▸ Exercise requirements
Your answer should be the exact lines of the data below from the one containing "(R343, R349-R354) -/" through the one containing "def pickProto (cfg"; please include nothing else.

▸ Data excerpts
☆ ☆ ☆ ☆ ☆
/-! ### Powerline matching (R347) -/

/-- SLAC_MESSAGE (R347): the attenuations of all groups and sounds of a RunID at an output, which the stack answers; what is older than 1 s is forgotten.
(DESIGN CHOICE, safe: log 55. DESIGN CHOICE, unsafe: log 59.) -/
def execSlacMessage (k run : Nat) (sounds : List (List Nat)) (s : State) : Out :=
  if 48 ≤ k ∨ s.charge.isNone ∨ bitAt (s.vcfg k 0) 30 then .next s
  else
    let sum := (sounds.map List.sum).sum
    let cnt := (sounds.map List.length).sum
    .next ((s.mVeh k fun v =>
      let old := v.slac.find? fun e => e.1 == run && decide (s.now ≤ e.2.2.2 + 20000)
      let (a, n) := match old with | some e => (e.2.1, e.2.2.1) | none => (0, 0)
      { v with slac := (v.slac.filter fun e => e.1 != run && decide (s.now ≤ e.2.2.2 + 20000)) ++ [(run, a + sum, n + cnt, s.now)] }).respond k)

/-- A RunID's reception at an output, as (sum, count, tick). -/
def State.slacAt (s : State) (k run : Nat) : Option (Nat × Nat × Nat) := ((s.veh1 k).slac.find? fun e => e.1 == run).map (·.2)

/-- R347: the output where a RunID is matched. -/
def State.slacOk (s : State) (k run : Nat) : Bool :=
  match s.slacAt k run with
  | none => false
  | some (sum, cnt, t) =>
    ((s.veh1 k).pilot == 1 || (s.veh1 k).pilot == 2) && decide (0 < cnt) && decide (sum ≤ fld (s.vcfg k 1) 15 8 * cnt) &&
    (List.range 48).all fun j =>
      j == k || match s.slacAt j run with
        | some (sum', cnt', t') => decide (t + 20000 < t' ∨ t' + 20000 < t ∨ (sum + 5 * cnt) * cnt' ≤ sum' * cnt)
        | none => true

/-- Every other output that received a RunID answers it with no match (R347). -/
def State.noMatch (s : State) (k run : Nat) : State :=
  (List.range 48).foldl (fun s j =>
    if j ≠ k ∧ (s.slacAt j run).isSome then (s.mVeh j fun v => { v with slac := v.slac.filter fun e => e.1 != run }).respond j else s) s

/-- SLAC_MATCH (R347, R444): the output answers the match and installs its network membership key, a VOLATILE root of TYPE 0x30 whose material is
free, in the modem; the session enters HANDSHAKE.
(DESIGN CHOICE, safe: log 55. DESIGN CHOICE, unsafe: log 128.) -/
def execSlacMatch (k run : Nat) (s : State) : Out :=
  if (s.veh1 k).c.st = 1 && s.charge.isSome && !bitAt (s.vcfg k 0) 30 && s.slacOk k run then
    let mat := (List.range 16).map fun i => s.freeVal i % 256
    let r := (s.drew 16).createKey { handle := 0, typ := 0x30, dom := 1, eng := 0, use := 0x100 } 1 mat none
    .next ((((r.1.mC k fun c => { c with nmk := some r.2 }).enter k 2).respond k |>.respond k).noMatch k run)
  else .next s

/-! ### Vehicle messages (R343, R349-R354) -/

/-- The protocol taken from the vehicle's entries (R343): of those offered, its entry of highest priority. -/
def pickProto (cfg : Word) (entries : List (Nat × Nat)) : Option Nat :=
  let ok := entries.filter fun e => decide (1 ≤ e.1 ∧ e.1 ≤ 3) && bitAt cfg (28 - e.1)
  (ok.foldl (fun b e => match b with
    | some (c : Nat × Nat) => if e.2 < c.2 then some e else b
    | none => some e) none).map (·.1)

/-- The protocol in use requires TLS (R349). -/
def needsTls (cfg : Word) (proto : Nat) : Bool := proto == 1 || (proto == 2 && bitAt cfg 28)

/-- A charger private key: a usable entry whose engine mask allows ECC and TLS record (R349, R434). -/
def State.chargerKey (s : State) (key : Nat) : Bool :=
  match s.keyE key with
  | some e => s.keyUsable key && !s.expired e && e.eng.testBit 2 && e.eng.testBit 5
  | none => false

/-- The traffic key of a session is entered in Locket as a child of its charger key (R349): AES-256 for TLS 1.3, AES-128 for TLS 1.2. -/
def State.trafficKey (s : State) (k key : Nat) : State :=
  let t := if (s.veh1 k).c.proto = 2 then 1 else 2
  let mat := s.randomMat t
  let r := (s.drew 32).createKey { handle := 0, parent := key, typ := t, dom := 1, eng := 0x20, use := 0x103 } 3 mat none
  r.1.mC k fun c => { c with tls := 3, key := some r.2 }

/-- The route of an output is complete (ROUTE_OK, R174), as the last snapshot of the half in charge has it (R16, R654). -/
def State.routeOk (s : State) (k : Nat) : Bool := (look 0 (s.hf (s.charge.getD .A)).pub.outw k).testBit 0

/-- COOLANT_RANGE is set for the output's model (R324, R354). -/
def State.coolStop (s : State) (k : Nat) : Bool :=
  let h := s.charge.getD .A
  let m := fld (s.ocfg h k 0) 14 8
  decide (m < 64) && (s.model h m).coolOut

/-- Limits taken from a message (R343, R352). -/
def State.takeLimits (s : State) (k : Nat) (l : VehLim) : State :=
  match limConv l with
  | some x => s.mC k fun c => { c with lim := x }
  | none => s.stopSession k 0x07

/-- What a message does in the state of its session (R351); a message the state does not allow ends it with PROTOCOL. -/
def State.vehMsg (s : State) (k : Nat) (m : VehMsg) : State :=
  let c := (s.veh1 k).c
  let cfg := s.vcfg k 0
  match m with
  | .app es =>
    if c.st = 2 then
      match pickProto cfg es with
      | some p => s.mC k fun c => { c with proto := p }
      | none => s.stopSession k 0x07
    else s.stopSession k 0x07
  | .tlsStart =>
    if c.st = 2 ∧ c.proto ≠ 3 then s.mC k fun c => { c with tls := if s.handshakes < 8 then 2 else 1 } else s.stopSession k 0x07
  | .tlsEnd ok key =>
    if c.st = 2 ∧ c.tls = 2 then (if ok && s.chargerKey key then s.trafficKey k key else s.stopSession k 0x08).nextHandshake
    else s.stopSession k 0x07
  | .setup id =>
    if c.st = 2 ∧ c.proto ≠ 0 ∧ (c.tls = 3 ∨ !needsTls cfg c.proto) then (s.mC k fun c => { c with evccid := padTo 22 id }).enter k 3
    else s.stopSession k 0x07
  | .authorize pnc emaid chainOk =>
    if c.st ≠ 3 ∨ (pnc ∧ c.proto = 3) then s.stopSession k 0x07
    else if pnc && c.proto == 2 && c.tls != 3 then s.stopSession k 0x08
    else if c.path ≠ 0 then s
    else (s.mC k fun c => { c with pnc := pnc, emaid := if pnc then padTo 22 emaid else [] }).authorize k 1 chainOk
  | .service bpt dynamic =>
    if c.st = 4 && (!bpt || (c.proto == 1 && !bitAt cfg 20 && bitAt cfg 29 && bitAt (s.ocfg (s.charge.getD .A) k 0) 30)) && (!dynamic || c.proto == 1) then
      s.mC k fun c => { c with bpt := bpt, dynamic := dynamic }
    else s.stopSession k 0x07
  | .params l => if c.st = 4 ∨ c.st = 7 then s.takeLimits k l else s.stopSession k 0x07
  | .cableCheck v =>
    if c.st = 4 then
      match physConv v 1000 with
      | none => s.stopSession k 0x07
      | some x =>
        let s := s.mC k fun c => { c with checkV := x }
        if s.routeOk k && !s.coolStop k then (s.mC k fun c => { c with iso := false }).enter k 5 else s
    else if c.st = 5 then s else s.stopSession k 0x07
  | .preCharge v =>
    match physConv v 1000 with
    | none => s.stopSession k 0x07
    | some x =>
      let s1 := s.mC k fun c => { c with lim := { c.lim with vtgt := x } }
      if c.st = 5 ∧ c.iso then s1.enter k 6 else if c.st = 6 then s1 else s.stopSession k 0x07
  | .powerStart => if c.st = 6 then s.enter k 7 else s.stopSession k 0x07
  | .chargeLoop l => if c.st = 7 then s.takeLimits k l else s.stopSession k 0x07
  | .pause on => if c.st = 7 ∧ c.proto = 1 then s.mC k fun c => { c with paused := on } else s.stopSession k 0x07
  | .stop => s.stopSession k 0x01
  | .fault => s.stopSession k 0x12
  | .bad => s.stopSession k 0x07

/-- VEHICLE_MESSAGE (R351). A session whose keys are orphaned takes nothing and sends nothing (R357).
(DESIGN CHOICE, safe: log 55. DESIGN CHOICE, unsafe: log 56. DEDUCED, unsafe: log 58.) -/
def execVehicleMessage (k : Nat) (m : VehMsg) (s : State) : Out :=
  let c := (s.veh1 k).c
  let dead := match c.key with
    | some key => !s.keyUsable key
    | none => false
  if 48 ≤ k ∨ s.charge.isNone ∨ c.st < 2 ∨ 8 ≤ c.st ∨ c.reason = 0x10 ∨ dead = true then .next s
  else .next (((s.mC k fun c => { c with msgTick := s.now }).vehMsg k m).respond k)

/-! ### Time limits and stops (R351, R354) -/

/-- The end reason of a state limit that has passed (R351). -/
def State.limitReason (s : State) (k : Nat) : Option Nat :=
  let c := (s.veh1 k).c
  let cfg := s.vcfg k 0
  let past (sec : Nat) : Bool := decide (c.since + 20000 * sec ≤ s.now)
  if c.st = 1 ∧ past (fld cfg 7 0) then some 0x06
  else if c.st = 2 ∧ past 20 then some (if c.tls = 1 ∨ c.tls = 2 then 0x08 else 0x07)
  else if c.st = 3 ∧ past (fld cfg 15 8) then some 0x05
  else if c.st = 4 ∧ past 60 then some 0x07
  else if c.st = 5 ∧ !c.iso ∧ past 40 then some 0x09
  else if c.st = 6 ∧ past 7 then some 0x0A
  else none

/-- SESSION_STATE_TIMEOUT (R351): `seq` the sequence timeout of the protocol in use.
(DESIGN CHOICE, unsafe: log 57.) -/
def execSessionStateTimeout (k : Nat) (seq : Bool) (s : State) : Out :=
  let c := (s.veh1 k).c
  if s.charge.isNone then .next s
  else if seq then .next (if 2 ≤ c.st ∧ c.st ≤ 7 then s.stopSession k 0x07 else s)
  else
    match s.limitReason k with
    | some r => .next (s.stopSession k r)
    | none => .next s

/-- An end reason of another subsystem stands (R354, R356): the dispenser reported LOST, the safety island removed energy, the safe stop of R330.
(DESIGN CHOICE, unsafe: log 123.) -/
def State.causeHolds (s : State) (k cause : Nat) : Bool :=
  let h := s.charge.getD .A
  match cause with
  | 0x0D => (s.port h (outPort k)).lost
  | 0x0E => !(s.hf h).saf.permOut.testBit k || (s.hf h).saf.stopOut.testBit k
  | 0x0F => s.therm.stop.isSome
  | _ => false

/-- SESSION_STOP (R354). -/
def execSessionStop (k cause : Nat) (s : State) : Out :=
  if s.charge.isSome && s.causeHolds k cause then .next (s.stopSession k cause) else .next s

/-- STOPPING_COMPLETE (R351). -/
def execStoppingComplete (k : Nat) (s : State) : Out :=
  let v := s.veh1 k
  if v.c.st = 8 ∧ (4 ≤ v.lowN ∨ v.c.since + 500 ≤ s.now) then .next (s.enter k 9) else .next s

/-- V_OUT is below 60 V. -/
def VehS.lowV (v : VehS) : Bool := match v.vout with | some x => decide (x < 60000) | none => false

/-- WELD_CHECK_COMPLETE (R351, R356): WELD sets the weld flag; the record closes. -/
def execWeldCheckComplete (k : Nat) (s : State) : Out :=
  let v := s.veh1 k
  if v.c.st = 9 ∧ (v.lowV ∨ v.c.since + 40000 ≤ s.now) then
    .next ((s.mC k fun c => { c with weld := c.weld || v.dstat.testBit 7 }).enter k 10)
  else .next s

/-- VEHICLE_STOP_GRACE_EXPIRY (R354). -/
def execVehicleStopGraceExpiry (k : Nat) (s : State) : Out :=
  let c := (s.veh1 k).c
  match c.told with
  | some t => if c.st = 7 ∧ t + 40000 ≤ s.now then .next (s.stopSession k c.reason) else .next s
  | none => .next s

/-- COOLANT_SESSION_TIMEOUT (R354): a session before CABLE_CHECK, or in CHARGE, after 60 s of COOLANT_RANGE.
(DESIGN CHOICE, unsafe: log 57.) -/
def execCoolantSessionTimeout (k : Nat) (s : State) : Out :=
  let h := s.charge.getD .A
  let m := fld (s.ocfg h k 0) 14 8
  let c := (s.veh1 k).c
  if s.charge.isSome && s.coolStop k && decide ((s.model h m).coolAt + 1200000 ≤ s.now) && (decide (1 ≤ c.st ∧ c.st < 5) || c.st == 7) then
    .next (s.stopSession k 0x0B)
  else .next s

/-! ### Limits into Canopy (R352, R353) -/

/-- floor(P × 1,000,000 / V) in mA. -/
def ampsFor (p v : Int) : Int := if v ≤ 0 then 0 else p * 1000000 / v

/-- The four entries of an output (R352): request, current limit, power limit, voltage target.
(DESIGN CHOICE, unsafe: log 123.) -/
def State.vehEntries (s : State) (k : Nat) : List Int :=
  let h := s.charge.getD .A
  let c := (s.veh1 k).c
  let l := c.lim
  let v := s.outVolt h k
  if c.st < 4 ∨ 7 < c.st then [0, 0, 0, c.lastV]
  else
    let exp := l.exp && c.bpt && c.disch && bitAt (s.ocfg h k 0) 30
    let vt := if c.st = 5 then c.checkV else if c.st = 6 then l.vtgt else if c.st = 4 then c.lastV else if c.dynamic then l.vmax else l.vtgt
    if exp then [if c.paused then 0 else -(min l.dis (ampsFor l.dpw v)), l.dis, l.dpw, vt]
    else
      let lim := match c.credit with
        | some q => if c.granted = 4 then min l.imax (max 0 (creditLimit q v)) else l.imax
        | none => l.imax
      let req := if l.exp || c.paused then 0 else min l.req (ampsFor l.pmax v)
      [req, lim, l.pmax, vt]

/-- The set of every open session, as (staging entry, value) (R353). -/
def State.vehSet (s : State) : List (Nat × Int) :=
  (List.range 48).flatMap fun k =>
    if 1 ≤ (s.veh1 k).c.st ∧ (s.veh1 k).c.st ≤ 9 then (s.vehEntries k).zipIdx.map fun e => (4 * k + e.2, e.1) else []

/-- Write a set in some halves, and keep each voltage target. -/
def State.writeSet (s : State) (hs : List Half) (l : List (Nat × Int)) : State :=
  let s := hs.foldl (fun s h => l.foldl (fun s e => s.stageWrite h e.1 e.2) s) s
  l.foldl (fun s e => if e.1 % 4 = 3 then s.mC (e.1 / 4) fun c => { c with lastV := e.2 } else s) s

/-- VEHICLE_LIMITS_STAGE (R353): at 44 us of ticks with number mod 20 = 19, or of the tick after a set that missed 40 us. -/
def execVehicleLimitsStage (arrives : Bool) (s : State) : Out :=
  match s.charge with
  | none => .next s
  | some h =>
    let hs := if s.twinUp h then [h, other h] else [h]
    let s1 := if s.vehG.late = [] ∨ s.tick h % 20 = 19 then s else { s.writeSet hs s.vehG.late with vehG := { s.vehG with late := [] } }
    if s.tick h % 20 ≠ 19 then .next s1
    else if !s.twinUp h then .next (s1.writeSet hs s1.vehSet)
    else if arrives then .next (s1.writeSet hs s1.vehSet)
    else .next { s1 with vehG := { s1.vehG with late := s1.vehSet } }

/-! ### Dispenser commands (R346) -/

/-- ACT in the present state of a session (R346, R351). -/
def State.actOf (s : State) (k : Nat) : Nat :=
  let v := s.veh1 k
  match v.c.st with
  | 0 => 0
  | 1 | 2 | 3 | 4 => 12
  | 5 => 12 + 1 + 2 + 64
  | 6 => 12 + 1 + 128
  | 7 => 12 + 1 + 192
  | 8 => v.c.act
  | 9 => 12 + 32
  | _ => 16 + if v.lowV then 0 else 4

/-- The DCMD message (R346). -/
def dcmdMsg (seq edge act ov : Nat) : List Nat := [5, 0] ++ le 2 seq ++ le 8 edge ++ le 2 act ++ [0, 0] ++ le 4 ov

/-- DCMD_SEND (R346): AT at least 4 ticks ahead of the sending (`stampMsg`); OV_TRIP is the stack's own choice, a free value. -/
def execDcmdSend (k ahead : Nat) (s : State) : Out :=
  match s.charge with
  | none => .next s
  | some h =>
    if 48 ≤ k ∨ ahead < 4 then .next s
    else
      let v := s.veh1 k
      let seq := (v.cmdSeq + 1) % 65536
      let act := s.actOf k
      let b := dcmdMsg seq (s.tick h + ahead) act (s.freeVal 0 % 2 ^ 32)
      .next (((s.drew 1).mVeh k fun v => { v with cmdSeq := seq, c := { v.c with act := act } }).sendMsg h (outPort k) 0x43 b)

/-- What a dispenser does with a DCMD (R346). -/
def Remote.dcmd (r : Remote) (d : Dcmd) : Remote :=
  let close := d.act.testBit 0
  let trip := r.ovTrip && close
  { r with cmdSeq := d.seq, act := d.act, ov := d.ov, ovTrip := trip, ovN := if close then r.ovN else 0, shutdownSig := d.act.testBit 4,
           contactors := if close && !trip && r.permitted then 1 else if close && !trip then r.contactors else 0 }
☆ ☆ ☆ ☆ ☆
▸ Expected output
/-! ### Vehicle messages (R343, R349-R354) -/

/-- The protocol taken from the vehicle's entries (R343): of those offered, its entry of highest priority. -/
def pickProto (cfg : Word) (entries : List (Nat × Nat)) : Option Nat :=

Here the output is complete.